Home Depot phases-out old-growth forest products in face of eco-pressure

Sustained campaigning by a host of environmental organisations bore fruit recently when Home Depot, the world's largest DIY superstore chain, chose its 20th birthday celebrations to announce its plan to eliminate products made from old-growth forests by 2002.


The organisation that has led a two-year, international campaign against Home Depot’s sale of old growth forest products, Rainforest Action Network, welcomed the news and emphasised its belief that Home Depot’s change of heart was the result of grassroots campaigning.

“RAN has staged high-profile demonstrations at company headquarters, including hanging a giant banner there last October with the words, ‘Home Depot, Stop Selling Old Growth Wood’. RAN has also worked with major institutional shareholders, fought Home Depot expansion plans at local city council meetings, co-ordinated a national ad campaign and organised demonstrations at several hundred Home Depots across the US and Canada, as well as in Chile,” said Michael Brune, RAN’s Old Growth Campaign Director.

Home Depot hopes to complete the elimination of old-growth forest products with the assistance of the Certified Forest Products Council, an organisation that connects buyers and sellers of certified wood.
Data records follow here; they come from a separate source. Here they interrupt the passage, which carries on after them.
/-! ### RFM registers (08 R192) -/

def RFM_CTRL_RUNST_B : Field := ⟨0x40070000, 5, 2, 0⟩
def RFM_CTRL_EN_B : Field := ⟨0x40070000, 4, 1, 0⟩
def RFM_CTRL_RUNST_A : Field := ⟨0x40070000, 1, 2, 0⟩
def RFM_CTRL_EN_A : Field := ⟨0x40070000, 0, 1, 0⟩
def RFM_STATUS_FCEXH : Field := ⟨0x40070004, 14, 1, 0⟩
def RFM_STATUS_FCHALF : Field := ⟨0x40070004, 13, 1, 0⟩
def RFM_STATUS_DLFAIL : Field := ⟨0x40070004, 12, 1, 0⟩
def RFM_STATUS_DLQFULL : Field := ⟨0x40070004, 11, 1, 0⟩
def RFM_STATUS_NBRCHG : Field := ⟨0x40070004, 10, 1, 0⟩
def RFM_STATUS_LOST : Field := ⟨0x40070004, 9, 1, 0⟩
def RFM_STATUS_ADRIFT : Field := ⟨0x40070004, 8, 1, 0⟩
def RFM_STATUS_EVDROP : Field := ⟨0x40070004, 7, 1, 0⟩
def RFM_STATUS_BADORIG : Field := ⟨0x40070004, 6, 1, 0⟩
def RFM_STATUS_REPLAY : Field := ⟨0x40070004, 5, 1, 0⟩
def RFM_STATUS_SECFAIL : Field := ⟨0x40070004, 4, 1, 0⟩
def RFM_STATUS_MAPERR_B : Field := ⟨0x40070004, 3, 1, 0⟩
def RFM_STATUS_MAPERR_A : Field := ⟨0x40070004, 2, 1, 0⟩
def RFM_STATUS_CNTWRAP : Field := ⟨0x40070004, 1, 1, 0⟩
def RFM_STATUS_CFGREJ : Field := ⟨0x40070004, 0, 1, 0⟩
def RFM_IRQ_EN_EN : Field := ⟨0x40070008, 0, 15, 0⟩
def RFM_RFA_CFG_CH : Field := ⟨0x40070010, 24, 8, 0⟩
def RFM_RFA_CFG_SFOFS : Field := ⟨0x40070010, 16, 7, 0⟩
def RFM_RFA_CFG_TXPWR : Field := ⟨0x40070010, 8, 5, 20⟩
def RFM_RFA_CFG_RATE : Field := ⟨0x40070010, 4, 2, 3⟩
def RFM_RFB_CFG_CH : Field := ⟨0x40070014, 24, 8, 0⟩
def RFM_RFB_CFG_SFOFS : Field := ⟨0x40070014, 16, 7, 0⟩
def RFM_RFB_CFG_TXPWR : Field := ⟨0x40070014, 8, 5, 20⟩
def RFM_RFB_CFG_RATE : Field := ⟨0x40070014, 4, 2, 3⟩
def RFM_RFA_CHLIST_CHLIST : Field := ⟨0x40070018, 0, 32, 0⟩
def RFM_RFB_CHLIST_CHLIST : Field := ⟨0x4007001C, 0, 32, 0⟩
def RFM_LINK_DARN_MAX : Field := ⟨0x40070020, 24, 4, 8⟩
def RFM_LINK_HOLD : Field := ⟨0x40070020, 16, 8, 15⟩
def RFM_LINK_TOL : Field := ⟨0x40070020, 8, 8, 40⟩
def RFM_WAKE_WSFN : Field := ⟨0x40070024, 16, 16, 0⟩
def RFM_WAKE_WL_NEXT : Field := ⟨0x40070024, 2, 2, 0⟩
def RFM_WAKE_WL : Field := ⟨0x40070024, 0, 2, 0⟩
def RFM_SEC_KSLOTB : Field := ⟨0x40070028, 24, 5, 0⟩
def RFM_SEC_KSLOT1 : Field := ⟨0x40070028, 16, 5, 0⟩
def RFM_SEC_KSLOT0 : Field := ⟨0x40070028, 8, 5, 0⟩
def RFM_SEC_TXKEY : Field := ⟨0x40070028, 0, 1, 0⟩
def RFM_FC_FC : Field := ⟨0x4007002C, 0, 32, 0⟩
def RFM_SFN_SFN : Field := ⟨0x40070030, 0, 64, 0⟩
def RFM_RX_A_COUNT : Field := ⟨0x40070040, 0, 32, 0⟩
def RFM_RX_B_COUNT : Field := ⟨0x40070044, 0, 32, 0⟩
def RFM_TX_A_COUNT : Field := ⟨0x40070048, 0, 32, 0⟩
def RFM_TX_B_COUNT : Field := ⟨0x4007004C, 0, 32, 0⟩
def RFM_DROP_COUNT : Field := ⟨0x40070050, 0, 32, 0⟩
def RFM_DLFAIL_CNT_COUNT : Field := ⟨0x40070054, 0, 32, 0⟩
def RFM_TXBUF_PAYLOAD : Field := ⟨0x40070100, 0, 864, 0⟩
def RFM_TXCMD_HANDLE : Field := ⟨0x40070170, 24, 8, 0⟩
def RFM_TXCMD_DST : Field := ⟨0x40070170, 12, 11, 0⟩
def RFM_TXCMD_LEN : Field := ⟨0x40070170, 0, 7, 0⟩
def RFM_DLQ_STAT_USED_B : Field := ⟨0x40070174, 16, 5, 0⟩
def RFM_DLQ_STAT_USED_A : Field := ⟨0x40070174, 0, 5, 0⟩
def RFM_MAP_A_CODE (n : Nat) : Field := ⟨0x40070200 + 4 * (n % 16), 0, 32, rfmDefaultMap n⟩
def RFM_MAP_B_CODE (n : Nat) : Field := ⟨0x40070240 + 4 * (n % 16), 0, 32, rfmDefaultMap n⟩
def RFM_NBR_W0_EN (n : Nat) : Field := ⟨0x40070300 + 8 * (n % 8), 31, 1, 0⟩
def RFM_NBR_W0_RADIO (n : Nat) : Field := ⟨0x40070300 + 8 * (n % 8), 30, 1, 0⟩
def RFM_NBR_W0_SEG (n : Nat) : Field := ⟨0x40070300 + 8 * (n % 8), 16, 14, 0⟩
def RFM_NBR_W0_CH (n : Nat) : Field := ⟨0x40070300 + 8 * (n % 8), 8, 8, 0⟩
def RFM_NBR_W0_LSLOT (n : Nat) : Field := ⟨0x40070300 + 8 * (n % 8), 0, 7, 0⟩
def RFM_NBR_W1_PRESENT (n : Nat) : Field := ⟨0x40070304 + 8 * (n % 8), 31, 1, 0⟩
def RFM_NBR_W1_MISSES (n : Nat) : Field := ⟨0x40070304 + 8 * (n % 8), 29, 2, 0⟩
def RFM_LTAB_W0_EN (n : Nat) : Field := ⟨0x40078000 + 16 * (n % 2048), 31, 1, 0⟩
def RFM_LTAB_W0_SLEEPY (n : Nat) : Field := ⟨0x40078000 + 16 * (n % 2048), 30, 1, 0⟩
def RFM_LTAB_W0_RELAYED (n : Nat) : Field := ⟨0x40078000 + 16 * (n % 2048), 29, 1, 0⟩
def RFM_LTAB_W0_RELAY (n : Nat) : Field := ⟨0x40078000 + 16 * (n % 2048), 28, 1, 0⟩
def RFM_LTAB_W0_CELL (n : Nat) : Field := ⟨0x40078000 + 16 * (n % 2048), 22, 6, 0⟩
def RFM_LTAB_W0_RCELL (n : Nat) : Field := ⟨0x40078000 + 16 * (n % 2048), 16, 6, 0⟩
def RFM_LTAB_W0_RP (n : Nat) : Field := ⟨0x40078000 + 16 * (n % 2048), 8, 8, 0⟩
def RFM_LTAB_W0_PH (n : Nat) : Field := ⟨0x40078000 + 16 * (n % 2048), 0, 8, 0⟩
def RFM_LTAB_W1_PARENT (n : Nat) : Field := ⟨0x40078004 + 16 * (n % 2048), 16, 11, 0⟩
def RFM_LTAB_W1_FCKEY (n : Nat) : Field := ⟨0x40078004 + 16 * (n % 2048), 0, 2, 0⟩
def RFM_LTAB_W2_FC (n : Nat) : Field := ⟨0x40078008 + 16 * (n % 2048), 0, 32, 0⟩
def RFM_LTAB_W3_STATE (n : Nat) : Field := ⟨0x4007800C + 16 * (n % 2048), 30, 2, 0⟩
def RFM_LTAB_W3_MISS (n : Nat) : Field := ⟨0x4007800C + 16 * (n % 2048), 28, 2, 0⟩
def RFM_LTAB_W3_DARNF (n : Nat) : Field := ⟨0x4007800C + 16 * (n % 2048), 24, 4, 0⟩
def RFM_LTAB_W3_RSSI (n : Nat) : Field := ⟨0x4007800C + 16 * (n % 2048), 16, 8, 0⟩
def RFM_LTAB_W3_SYNC (n : Nat) : Field := ⟨0x4007800C + 16 * (n % 2048), 0, 16, 0⟩

/-! ### PLM registers (09 R221) -/

def PLM_CTRL_RUNST_R : Field := ⟨0x40080000, 5, 2, 0⟩
def PLM_CTRL_REFL_EN : Field := ⟨0x40080000, 4, 1, 0⟩
def PLM_CTRL_RUNST : Field := ⟨0x40080000, 1, 2, 0⟩
def PLM_CTRL_EN : Field := ⟨0x40080000, 0, 1, 0⟩
def PLM_STATUS_MAPERR : Field := ⟨0x40080004, 17, 1, 0⟩
def PLM_STATUS_RABORT : Field := ⟨0x40080004, 16, 1, 0⟩
def PLM_STATUS_BASEUNST : Field := ⟨0x40080004, 15, 1, 0⟩
def PLM_STATUS_BASEDONE : Field := ⟨0x40080004, 14, 1, 0⟩
def PLM_STATUS_STARTREJ : Field := ⟨0x40080004, 13, 1, 0⟩
def PLM_STATUS_RUNDONE : Field := ⟨0x40080004, 12, 1, 0⟩
def PLM_STATUS_FCEXH : Field := ⟨0x40080004, 11, 1, 0⟩
def PLM_STATUS_FCHALF : Field := ⟨0x40080004, 10, 1, 0⟩
def PLM_STATUS_FOREIGN : Field := ⟨0x40080004, 9, 1, 0⟩
def PLM_STATUS_SILENT : Field := ⟨0x40080004, 8, 1, 0⟩
def PLM_STATUS_DLFAIL : Field := ⟨0x40080004, 7, 1, 0⟩
def PLM_STATUS_DLQFULL : Field := ⟨0x40080004, 6, 1, 0⟩
def PLM_STATUS_EVDROP : Field := ⟨0x40080004, 5, 1, 0⟩
def PLM_STATUS_REPLAY : Field := ⟨0x40080004, 4, 1, 0⟩
def PLM_STATUS_SECFAIL : Field := ⟨0x40080004, 3, 1, 0⟩
def PLM_STATUS_KEYERR : Field := ⟨0x40080004, 2, 1, 0⟩
def PLM_STATUS_CNTWRAP : Field := ⟨0x40080004, 1, 1, 0⟩
def PLM_STATUS_CFGREJ : Field := ⟨0x40080004, 0, 1, 0⟩
def PLM_IRQ_EN_EN : Field := ⟨0x40080008, 0, 18, 0⟩
def PLM_CFG_TPATH : Field := ⟨0x40080010, 16, 2, 0⟩
def PLM_CFG_CELLOFS : Field := ⟨0x40080010, 8, 6, 0⟩
def PLM_CFG_TXATT : Field := ⟨0x40080010, 4, 4, 0⟩
def PLM_CFG_MOD : Field := ⟨0x40080010, 0, 2, 2⟩
def PLM_LAT_TXLAT : Field := ⟨0x40080014, 16, 16, 0⟩
def PLM_LAT_RXLAT : Field := ⟨0x40080014, 0, 16, 0⟩
def PLM_SEC_PKSLOT1 : Field := ⟨0x40080018, 16, 5, 0⟩
def PLM_SEC_PKSLOT0 : Field := ⟨0x40080018, 8, 5, 0⟩
def PLM_SEC_PTXKEY : Field := ⟨0x40080018, 0, 1, 0⟩
def PLM_FC_FC : Field := ⟨0x4008001C, 0, 32, 0⟩
def PLM_PCN_PCN : Field := ⟨0x40080020, 0, 64, 0⟩
def PLM_RX_COUNT : Field := ⟨0x40080030, 0, 32, 0⟩
def PLM_TX_COUNT : Field := ⟨0x40080034, 0, 32, 0⟩
def PLM_DROP_COUNT : Field := ⟨0x40080038, 0, 32, 0⟩
def PLM_DLFAIL_CNT_COUNT : Field := ⟨0x4008003C, 0, 32, 0⟩
def PLM_RFL_RUNS_COUNT : Field := ⟨0x40080040, 0, 32, 0⟩
def PLM_TXBUF_PAYLOAD : Field := ⟨0x40080100, 0, 1024, 0⟩
def PLM_TXCMD_HANDLE : Field := ⟨0x40080180, 24, 8, 0⟩
def PLM_TXCMD_DST : Field := ⟨0x40080180, 12, 11, 0⟩
def PLM_TXCMD_LEN : Field := ⟨0x40080180, 0, 8, 0⟩
def PLM_DLQ_STAT_USED : Field := ⟨0x40080184, 0, 5, 0⟩
def PLM_MAP_CODE (n : Nat) : Field := ⟨0x40080200 + 4 * (n % 8), 0, 32, plmResetMap n⟩
def PLM_RFL_CFG_RXG : Field := ⟨0x40080400, 24, 4, 8⟩
def PLM_RFL_CFG_NAVGL : Field := ⟨0x40080400, 16, 4, 8⟩
def PLM_RFL_CFG_COND : Field := ⟨0x40080400, 12, 1, 0⟩
def PLM_RFL_CFG_SPATH : Field := ⟨0x40080400, 8, 2, 0⟩
def PLM_RFL_CFG_TCH : Field := ⟨0x40080400, 0, 2, 1⟩
def PLM_RFL_LEVEL_LEVEL : Field := ⟨0x40080404, 0, 10, 0⟩
def PLM_RFL_DET_SHORTK : Field := ⟨0x40080408, 24, 8, 128⟩
def PLM_RFL_DET_NOISEK : Field := ⟨0x40080408, 16, 8, 60⟩
def PLM_RFL_DET_THR : Field := ⟨0x40080408, 0, 16, 328⟩
def PLM_RFL_ZERO_ZERO : Field := ⟨0x40080410, 0, 32, 0⟩
def PLM_RFL_CMD_SLOT : Field := ⟨0x40080420, 4, 3, 0⟩
def PLM_RFL_CMD_OP : Field := ⟨0x40080420, 0, 3, 0⟩
def PLM_RFL_TSTART_T10 : Field := ⟨0x40080428, 0, 40, 0⟩
def PLM_RFL_STAT_SHOTS : Field := ⟨0x40080430, 16, 16, 0⟩
def PLM_RFL_STAT_PHASE : Field := ⟨0x40080430, 0, 3, 0⟩
def PLM_RFL_SECT_VF (n : Nat) : Field := ⟨0x40080440 + 4 * (n % 4), 20, 12, if n = 0 then 2458 else 0⟩
def PLM_RFL_SECT_END (n : Nat) : Field := ⟨0x40080440 + 4 * (n % 4), 0, 20, 0⟩
def PLM_RFL_BDIR_VALID (n : Nat) : Field := ⟨0x40080460 + 4 * (n % 8), 31, 1, 0⟩
def PLM_RFL_BDIR_PATH (n : Nat) : Field := ⟨0x40080460 + 4 * (n % 8), 28, 2, 0⟩
def PLM_RFL_BDIR_COND (n : Nat) : Field := ⟨0x40080460 + 4 * (n % 8), 27, 1, 0⟩
def PLM_RFL_BDIR_TCH (n : Nat) : Field := ⟨0x40080460 + 4 * (n % 8), 25, 2, 0⟩
def PLM_RFL_BDIR_RXG (n : Nat) : Field := ⟨0x40080460 + 4 * (n % 8), 21, 4, 0⟩
def PLM_RFL_BDIR_LEVEL (n : Nat) : Field := ⟨0x40080460 + 4 * (n % 8), 0, 10, 0⟩
def PLM_LTAB_W0_EN (n : Nat) : Field := ⟨0x40088000 + 16 * (n % 2048), 31, 1, 0⟩
def PLM_LTAB_W0_CELL (n : Nat) : Field := ⟨0x40088000 + 16 * (n % 2048), 24, 6, 0⟩
def PLM_LTAB_W0_PRP (n : Nat) : Field := ⟨0x40088000 + 16 * (n % 2048), 8, 8, 0⟩
def PLM_LTAB_W0_PPH (n : Nat) : Field := ⟨0x40088000 + 16 * (n % 2048), 0, 8, 0⟩
def PLM_LTAB_W1_FCKEY (n : Nat) : Field := ⟨0x40088004 + 16 * (n % 2048), 16, 2, 0⟩
def PLM_LTAB_W1_DLY (n : Nat) : Field := ⟨0x40088004 + 16 * (n % 2048), 0, 16, 0⟩
def PLM_LTAB_W2_FC (n : Nat) : Field := ⟨0x40088008 + 16 * (n % 2048), 0, 32, 0⟩
def PLM_LTAB_W3_MISS (n : Nat) : Field := ⟨0x4008800C + 16 * (n % 2048), 30, 2, 0⟩
def PLM_LTAB_W3_PRES (n : Nat) : Field := ⟨0x4008800C + 16 * (n % 2048), 29, 1, 0⟩
def PLM_LTAB_W3_SNR (n : Nat) : Field := ⟨0x4008800C + 16 * (n % 2048), 16, 8, 0⟩
def PLM_LTAB_W3_DLYM (n : Nat) : Field := ⟨0x4008800C + 16 * (n % 2048), 0, 16, 0⟩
The giant chain’s CEO and president, Arthur Blank, specifically confirmed that the company will phase-out “certain lauan, redwood and cedar products”.

According to RAN, Home Depot currently sells lumber from the ancient temperate redwood rainforests of British Columbia, old growth lauan and ramin from Southeast Asia and bigleaf mahogany from the Amazon. Home Depot is the largest single retailer of lumber in the world, account for less than 10% of global retail sales. Founded in 1978, it has 856 stores in America, Canada, Puerto Rico and Chile.

Upon hearing of Home Depot’s decision, RAN stated that it will monitor the company’s progress and thanked the many environmental groups that had contributed to the campaign. Campaigning against Home Depot has often been a high-profile cause. In May, the Vancouver branch of the Forest Action Network recognised Home Depot for its “anti-environmental excellence” by presenting it with the Golden Stump Award.